Dr. Ogando Zoga summarized the injuries as follows: -
1. Multiple skull fractures.
2. Severe head injury and loss of consciousness for three days.
3. Multiple bruises on the face.
4. Multiple fracture of ribs left side 3, 4, 5, 6 (4 ribs).
5. Segment fracture of the left radius and ulna.
According to Dr. Zoga the effect of those injuries on the respondent were that epilepsy was a likely complication, the left arm was weak and would require physiotherapy for a long time and was unlikely to recover fully (see the original report produced). He assessed permanent disability at 20%.

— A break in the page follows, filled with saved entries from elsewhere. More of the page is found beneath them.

-- ==== Sys2Proof/WellFormed.lean ====
section
/-! DEFINITION. Which commands are well formed: their operands lie in the ranges the manual gives them. The meanings are total and do not
rest on it. -/

namespace Sys2Proof

/-- An agent: a function number, or 1,024 for the I3C/SMBus port (R536). -/
def agentOk (a : Nat) : Bool := decide (a ≤ 1024)

/-- A function number (R197). -/
def fnOk (fn : Nat) : Bool := decide (fn < 1024)

/-- An SQ or CQ ID (R201). -/
def queueOk (q : Nat) : Bool := decide (q < 256)

/-- A PCIe link (R196). -/
def linkOk (l : Nat) : Bool := decide (l < 16)

/-- An interface: 8 × port + number (R244). -/
def ifaceOk (i : Nat) : Bool := decide (i < 64)

/-- A priority (R248). -/
def prioOk (p : Nat) : Bool := decide (p < 8)

/-- The arbiter body (R168): RESULT is one of six, HOLDER and LAST_HOLDER name a unit or none, STALE has a bit for each unit. -/
def arbiterOk (result holder stale lastHolder : Nat) : Bool :=
  decide (result < 6 ∧ (holder < 2 ∨ holder = 255) ∧ stale < 4 ∧ (lastHolder < 2 ∨ lastHolder = 255))

/-- A Trellis frame's port and route header (R486, R489). -/
def trlInOk (f : TrlIn) : Bool := decide (f.port < 4 ∧ (f.dest < 8 ∨ f.dest = 255) ∧ f.src < 8 ∧ f.hops < 8)

/-- A lane of the Vaelaune Link (R172). -/
def laneOk (l : Nat) : Bool := decide (l < 16)

/-- A LUN of a channel (R335). -/
def lunOk (l : Nat) : Bool := decide (l < 128)

/-- A management core: MC0–MC7, or 8 for SC (R436). -/
def coreOk (c : Nat) : Bool := decide (c < 9)

/-- A PLL (R25). -/
def pllOk (p : Nat) : Bool := decide (p < 6)

/-- A rank, logical ranks included (DRM_CH_LAST_ERR0). -/
def rankOk (r : Nat) : Bool := decide (r < 16)

/-- A bank (DRM_CH_LAST_ERR0). -/
def bankOk (b : Nat) : Bool := decide (b < 32)

/-- A subchannel (DRM_CH_LAST_ERR0). -/
def subchOk (s : Nat) : Bool := decide (s < 2)

/-- A DIMM slot of a channel (R303). -/
def dimmSlotOk (s : Nat) : Bool := decide (s < 2)

/-- A DRAM channel (R303). -/
def dramChOk (c : Nat) : Bool := decide (c < 24)

/-- An ONFI channel (R334). -/
def cellarChOk (c : Nat) : Bool := decide (c < 64)

/-- A grant slot (R80). -/
def grantSlotOk (s : Nat) : Bool := decide (s < 1048576)

/-- A rail slot (R392). -/
def railOk (s : Nat) : Bool := decide (s < 32)

/-- The second set of eight samples of each of the five straps (R523). -/
def strapsOk (again : Option (List Nat)) : Bool :=
  match again with
  | none => true
  | some l => l.length == 5 && l.all (fun n => decide (n ≤ 8))

/-- An Ethernet port (R244). -/
def npPortOk (p : Nat) : Bool := decide (p < 8)

/-- A Trellis port (R486). -/
def trlPortOk (p : Nat) : Bool := decide (p < 4)

/-- A planning-input register (R130). -/
def planRegOk (w : Nat) : Bool := decide (w < 4)

/-- A QMQ (R235). -/
def qmqOk (q : Nat) : Bool := decide (q < 65536)

/-- A QPN (R260). -/
def qpnOk (q : Nat) : Bool := decide (q < 16777216)

/-- Whether every operand of a command lies in its range. -/
def Instr.wellFormed : Instr → Bool
  | .registerWrite agent _ _ _ _ => agentOk agent
  | .rcRead agent _ _ => agentOk agent
  | .loReadLatch agent _ => agentOk agent
  | .lockAll agent => agentOk agent
  | .bridgeTimeout agent _ _ _ => agentOk agent
  | .i3cAddr _ _ => true
  | .i3cWrite _ _ _ => true
  | .i3cRead _ => true
  | .sqDoorbell fn q byte _ _ => fnOk fn && queueOk q && decide (byte < 8)
  | .cqDoorbell fn q byte _ _ => fnOk fn && queueOk q && decide (byte < 8)
  | .shadowTailPoll fn q _ _ => fnOk fn && queueOk q
  | .shadowPollIdle fn q _ => fnOk fn && queueOk q
  | .descriptorFetch fn q _ => fnOk fn && queueOk q
  | .cellReserveRetry fn q _ => fnOk fn && queueOk q
  | .nop fn q => fnOk fn && queueOk q
  | .read fn q => fnOk fn && queueOk q
  | .write fn q => fnOk fn && queueOk q
  | .writeZero fn q => fnOk fn && queueOk q
  | .cas8 fn q => fnOk fn && queueOk q
  | .cas16 fn q => fnOk fn && queueOk q
  | .fadd8 fn q => fnOk fn && queueOk q
  | .persistFence fn q => fnOk fn && queueOk q
  | .persistFenceDone fn q _ => fnOk fn && queueOk q
  | .copy fn q => fnOk fn && queueOk q
  | .cipher fn q => fnOk fn && queueOk q
  | .waitCount fn q => fnOk fn && queueOk q
  | .waitCountSatisfied fn q => fnOk fn && queueOk q
  | .waitCountTimeout fn q => fnOk fn && queueOk q
  | .remoteWrite fn q => fnOk fn && queueOk q
  | .remoteRead fn q => fnOk fn && queueOk q
  | .recv fn q => fnOk fn && queueOk q
  | .streamOpen fn q => fnOk fn && queueOk q
  | .streamAdvance fn q => fnOk fn && queueOk q
  | .streamClose fn q => fnOk fn && queueOk q
  | .createCq fn => fnOk fn
  | .deleteCq fn => fnOk fn
  | .createSq fn => fnOk fn
  | .deleteSq fn => fnOk fn
  | .identify fn => fnOk fn
  | .caskCreate fn => fnOk fn
  | .caskModify fn => fnOk fn
  | .caskDelete fn => fnOk fn
  | .caskQuery fn => fnOk fn
  | .grantIssue fn => fnOk fn
  | .grantRevoke fn => fnOk fn
  | .grantQuery fn => fnOk fn
  | .fnReset fn => fnOk fn
  | .deviceReset fn => fnOk fn
  | .profileSelect fn => fnOk fn
  | .qpCreate fn => fnOk fn
  | .qpModify fn => fnOk fn
  | .qpDestroy fn => fnOk fn
  | .qpQuery fn => fnOk fn
  | .pdtConfig fn => fnOk fn
  | .epCreate fn => fnOk fn
  | .epModify fn => fnOk fn
  | .epDestroy fn => fnOk fn
  | .epPeer fn => fnOk fn
  | .pdtQuery fn => fnOk fn
  | .fwBegin fn => fnOk fn
  | .fwWrite fn => fnOk fn
  | .fwCommit fn => fnOk fn
  | .fwActivate fn => fnOk fn
  | .fwRead fn _ => fnOk fn
  | .profileRead fn _ => fnOk fn
  | .profileWrite fn => fnOk fn
  | .profileCapture fn => fnOk fn
  | .evtRead fn => fnOk fn
  | .evtArchRead fn => fnOk fn
  | .evtPost fn => fnOk fn
  | .pwrEnter fn => fnOk fn
  | .shutdown fn => fnOk fn
  | .capsuleRead fn => fnOk fn
  | .capsuleClear fn => fnOk fn
  | .writeAdmit => true
  | .admitWaitTimeout => true
  | .admitRateTick => true
  | .writePlace => true
  | .vintageSealPeriod => true
  | .sealNow agent => agentOk agent
  | .vintageShip => true
  | .vintageApplyDone => true
  | .rackFetchDone _ _ => true
  | .writeBehindStart _ _ _ => true
  | .writeBehindDone _ _ => true
  | .backgroundEvict => true
  | .accAgeTick => true
  | .grantQuarantineExpire slot => grantSlotOk slot
  | .cskLkGo agent => agentOk agent
  | .inputBad _ _ _ => true
  | .inputGood _ _ _ => true
  | .guardDwellExpire => true
  | .bottleTrigger _ _ _ => true
  | .bottleStreamDone => true
  | .vaultProgramTimeout ch lun => cellarChOk ch && lunOk lun
  | .spineSealed _ _ => true
  | .bottleResume => true
  | .hvinUvlo _ => true
  | .huMeasPeriod _ => true
  | .supHuGo agent _ => agentOk agent
  | .huTestRetry _ => true
  | .bankTestEnd _ _ _ _ _ _ _ => true
  | .flushProbeDone _ => true
  | .pstPlanWrite agent which _ => agentOk agent && planRegOk which
  | .planRecompute => true
  | .spineLoadDone => true
  | .consolidationDone => true
  | .twinWaitExpire => true
  | .serviceOpen => true
  | .homingDone _ _ _ => true
  | .fillEnWrite agent _ => agentOk agent
  | .rstClear agent _ => agentOk agent
  | .quiesceTimeout => true
  | .leaseGrant _ _ _ _ result holder stale lastHolder _ => arbiterOk result holder stale lastHolder
  | .promoteGrant _ _ _ _ result holder stale lastHolder _ => arbiterOk result holder stale lastHolder
  | .handbackGrant _ _ _ _ result holder stale lastHolder _ => arbiterOk result holder stale lastHolder
  | .leaseDeadline => true
  | .fenceNoticeRepeat => true
  | .leaseRenewTimer => true
  | .arbRetryTimeout => true
  | .fenceIn _ => true
  | .pinDropTimer => true
  | .firstRoleWaitExpire => true
  | .laneFail lane => laneOk lane
  | .linkRetrainDone _ => true
  | .laneRetest lane _ => laneOk lane
  | .statusSendTimer => true
  | .linkDownTimeout => true
  | .twinAbsent => true
  | .detachedTwinExpire => true
  | .vhead _ _ _ _ _ _ _ _ _ => true
  | .vdata _ _ _ _ _ _ => true
  | .vend _ _ _ _ _ _ => true
  | .vack _ _ _ _ _ _ _ _ _ _ => true
  | .vnak _ _ _ _ => true
  | .status _ _ _ _ _ _ _ _ _ _ _ _ _ _ _ _ => true
  | .resolve _ _ _ _ _ _ _ _ => true
  | .join _ _ _ _ => true
  | .joinAccept _ _ _ => true
  | .joinRefuse _ _ => true
  | .synced _ _ => true
  | .hbPropose _ _ => true
  | .pfetchReq _ _ _ _ _ _ _ => true
  | .pfetchData _ _ _ _ _ _ _ _ _ => true
  | .pfetchTimeout _ _ _ => true
  | .frameRetryTimer => true
  | .twinBudgetTimeout => true
  | .promoteRetry => true
  | .handbackDelayExpire => true
  | .handbackNow agent => agentOk agent
  | .handbackCommitWaitDone => true
  | .handbackRequestRepeat => true
  | .resyncWalk => true
  | .resyncComplete => true
  | .mirDetach agent => agentOk agent
  | .mirJoin agent => agentOk agent
  | .flr fn => fnOk fn
  | .hrgFnResetGo agent => agentOk agent
  | .vfDisable link => linkOk link
  | .portHotReset link => linkOk link
  | .pcieLinkDown link => linkOk link
  | .pcieLinkUp link => linkOk link
  | .aqEnable agent _ => agentOk agent
  | .cqCoalesceTimer fn q => fnOk fn && queueOk q
  | .ccwWrite fn q => fnOk fn && queueOk q
  | .linkWordUe qmq cell bits _ => qmqOk qmq && decide (cell < 262144 ∧ bits ≤ 2)
  | .linkSweepDone qmq => qmqOk qmq
  | .qmgReclaimGo agent _ => agentOk agent
  | .reclaimDone _ => true
  | .ethFrameRx _ => true
  | .exceptionFrame iface _ _ _ => ifaceOk iface
  | .ethLinkUp iface => ifaceOk iface
  | .ethLinkDown iface => ifaceOk iface
  | .netPModeWrite agent _ => agentOk agent
  | .pfcFrameRx iface prio _ => ifaceOk iface && prioOk prio
  | .pfcRefreshTimer port prio => npPortOk port && prioOk prio
  | .pauseExpire iface prio => ifaceOk iface && prioOk prio
  | .pfcStormExpire port prio => npPortOk port && prioOk prio
  | .pfcStormClear port prio => npPortOk port && prioOk prio
  | .roceSend _ _ _ _ => true
  | .roceRdmaWrite _ _ _ _ _ _ _ _ => true
  | .roceRdmaReadReq _ _ _ _ => true
  | .roceAtomic _ _ _ _ _ _ => true
  | .roceAcknowledge _ _ => true
  | .roceReadResponse _ _ => true
  | .roceCnp _ => true
  | .roceAckSend qpn => qpnOk qpn
  | .roceAckTimeout qpn => qpnOk qpn
  | .roceRnrTimer qpn => qpnOk qpn
  | .dcqcnAlphaTimer qpn _ _ => qpnOk qpn
  | .dcqcnIncTimer qpn _ _ => qpnOk qpn
  | .dcqcnByteCounter qpn _ _ => qpnOk qpn
  | .pdtWrite _ => true
  | .pdtWriteImm _ => true
  | .pdtSend _ => true
  | .pdtReadReq _ => true
  | .pdtCas8 _ => true
  | .pdtCas16 _ => true
  | .pdtFadd8 _ => true
  | .pdtPersist _ => true
  | .pdtQueryPkt _ => true
  | .pdtReadResp _ => true
  | .pdtAtomicResp _ => true
  | .pdtAck _ => true
  | .pdtNak _ => true
  | .pdtBusy _ => true
  | .pdtMessageExecute _ _ => true
  | .pdtAckTimer _ _ => true
  | .pdtPacketSend _ _ => true
  | .pdtRetransmitTimer _ _ _ => true
  | .pdtComplTimeout _ _ _ => true
  | .pdtEntryTimeout _ _ _ => true
  | .pdtFlowExpire _ _ => true
  | .pdtQuietEnd => true
  | .refreshTick ch rank queued acts => dramChOk ch && rankOk rank && queued.all (fun b => decide (b < 32)) && acts.all (fun a => decide (a.1 < 32))
  | .requestPromote ch _ _ => dramChOk ch
  | .dimmTempRead ch _ => dramChOk ch
  | .srIdleExpire ch => dramChOk ch
  | .dramCe ch slot subch rank _ bank _ => dramChOk ch && dimmSlotOk slot && subchOk subch && rankOk rank && bankOk bank
  | .dramUe ch slot subch rank _ bank _ _ => dramChOk ch && dimmSlotOk slot && subchOk subch && rankOk rank && bankOk bank
  | .patrolScrub _ => true
  | .pprRepair ch => dramChOk ch
  | .drmTsetGo agent _ => agentOk agent
  | .tsetChannelDone _ => true
  | .cellarProgramDone ch lun _ _ _ _ _ => cellarChOk ch && lunOk lun
  | .rowPadTimeout _ => true
  | .cellarReadDone ch lun _ _ _ _ _ _ _ _ _ _ _ => cellarChOk ch && lunOk lun
  | .blockEraseDone ch lun _ _ _ => cellarChOk ch && lunOk lun
  | .opAgeRaise ch lun _ => cellarChOk ch && lunOk lun
  | .garbageCollect _ _ _ _ => true
  | .cellarScan ch lun _ => cellarChOk ch && lunOk lun
  | .eraseCountCheckpoint => true
  | .waitrdyTimeout ch lun _ _ _ => cellarChOk ch && lunOk lun
  | .celRawGo agent _ _ _ => agentOk agent
  | .keyLoad agent => agentOk agent
  | .keyGenerate agent => agentOk agent
  | .keyErase agent => agentOk agent
  | .eAlarm _ => true
  | .tAlarm _ => true
  | .regulatorStart _ _ _ _ _ _ again => strapsOk again
  | .prestartTimeout slot => railOk slot
  | .railInRegulation slot _ _ => railOk slot
  | .railStepDelay => true
  | .railUpTimeout slot => railOk slot
  | .pllLock pll => pllOk pll
  | .pllLockTimeout pll => pllOk pll
  | .railFault slot _ _ => railOk slot
  | .railBelowOff slot _ => railOk slot
  | .railDnTimeout slot => railOk slot
  | .dischargeTimeout slot => railOk slot
  | .restartHoldoffExpire => true
  | .avsStep => true
  | .shortPress => true
  | .longPress => true
  | .otherPress => true
  | .resetInput _ => true
  | .pwrCmdOn agent => agentOk agent
  | .pwrCmdOff agent _ => agentOk agent
  | .flushDrained => true
  | .orderlyShutdownTimeout => true
  | .marginWrite agent _ => agentOk agent
  | .marginUnlockWrite agent _ => agentOk agent
  | .pmbusStuck _ _ => true
  | .pmbusRecoveryRetry _ => true
  | .pmbusTelemetry slot _ => railOk slot
  | .capClearWrite agent _ => agentOk agent
  | .capDataRead agent => agentOk agent
  | .perchGate _ => true
  | .pwrTargetMode agent _ => agentOk agent
  | .diapauseDrained => true
  | .lowPowerWake _ => true
  | .wakeN => true
  | .pwrTargetWake agent => agentOk agent
  | .rtcWakeAlarm => true
  | .rtcSleepAlarm => true
  | .watchdogExpire core => coreOk core
  | .fwsRead agent _ => agentOk agent
  | .fwsProgram agent => agentOk agent
  | .fwsErase agent => agentOk agent
  | .fwsCommit agent => agentOk agent
  | .goodTimerExpire => true
  | .eventRecord => true
  | .eventArchive => true
  | .replanTimer => true
  | .agePlanNow agent _ => agentOk agent
  | .eyeProbe ch _ _ => dramChOk ch
  | .slackCheck _ _ => true
  | .canaryCheck _ => true
  | .trlHello f _ _ _ _ _ _ => trlInOk f
  | .trlAck f _ => trlInOk f
  | .trlTime f _ _ => trlInOk f
  | .trlVclk f _ => trlInOk f
  | .trlMark f _ => trlInOk f
  | .trlSealed f _ _ _ => trlInOk f
  | .trlCommit f _ _ => trlInOk f
  | .trlPiece f _ _ _ _ => trlInOk f
  | .trlRead f _ _ _ => trlInOk f
  | .trlLease f _ _ _ => trlInOk f
  | .trlStatus f _ _ _ _ _ _ _ _ _ => trlInOk f
  | .trlMeta f _ _ _ => trlInOk f
  | .trlCtrl f _ _ _ => trlInOk f
  | .trlHelloTimer port => trlPortOk port
  | .trlAckTimer => true
  | .trlTimeTimer => true
  | .trlFormTimeout => true
  | .trlPortDown port => trlPortOk port
  | .trlDeviceLost _ => true
  | .trellisWake port => trlPortOk port
  | .pfShareLow => true
  | .pfShareReleaseTimeout => true
  | .refclk156Loss => true
  | .vbatLow _ => true
  | .resetInputRelease => true
  | .quiesceDone => true
  | .attemptClear => true
  | .pfShareHigh => true
  | .trlPortUp port _ => trlPortOk port
  | .keyRestoreDone => true
  | .capsuleComplete => true
  | .flowQuietEnd => true
  | .aloneRequestRetry => true
  | .crossbarPromote _ _ _ => true
  | .trainingLost ch _ => dramChOk ch
  | .hostReadCompletion fn q _ _ _ _ => fnOk fn && queueOk q
  | .fnResetReady fn => fnOk fn
  | .mcStateRebuilt core => coreOk core
  | .vfEnable link _ => linkOk link

end Sys2Proof
end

Counsel for the appellant contends that the injuries relied upon by the respondent were exaggerated. The judgement of the trial Magistrate however shows that he relied on the medical evidence adduced before him. I am not persuaded therefore that the injuries were exaggerated. I note however that the trial Magistrate assessed the award based on the case ofSabina Nyakenya Mwanga Vs. Patrick Kigoro & Another Embu HCCC No. 9 of 2012. In that case the plaintiff was awarded Kshs. 3,000,000/= for: -
· Multiple soft tissue injuries.
· Fracture of the right upper arm.
· Fracture of distal femur.
· Fracture of right thigh bone.
· Fracture of right patella knee.
· Fracture of the pelvis.
· Fracture of the distal radial wrist.
Those injuries were much more serious than the ones suffered by the respondent herein and are in no way comparable. In my view the respondent’s injuries were more comparable to those of the plaintiff in Leonard Neoga Ng’ang’a & Another Vs. Lawrence Maingi Ndeti [2018] eKLRwhere Kshs. 1,500,000/= was awarded. While I appreciate that no case can be like the other and that each case must be determined on its own merits I am also required to uphold the principle of consistency in the awards. Accordingly, I must interfere with the award in this case as it was excessive. As I have stated the respondent sustained injuries similar to those in the case of Leonard Neoga Ng’ang’a & Another Vs. Lawrence Maingi Ndeti (Suppra).The judgement therein is fairly recent and I am satisfied that the award of Kshs. 1,500,000/= would also suffice in this case. Accordingly, the award of general damages in the court below is set aside and substituted with an award of Kshs. 1,500,000/=. The special damages shall remain undisturbed and the entire sum shall be subjected to the agreed ratio of contribution. Interest on the sums awarded shall be calculated at court rates in the usual manner. The costs of this appeal shall be borne by the respondent. It is so ordered.
Signed, dated and delivered in Nyamira this 13th day of June 2019.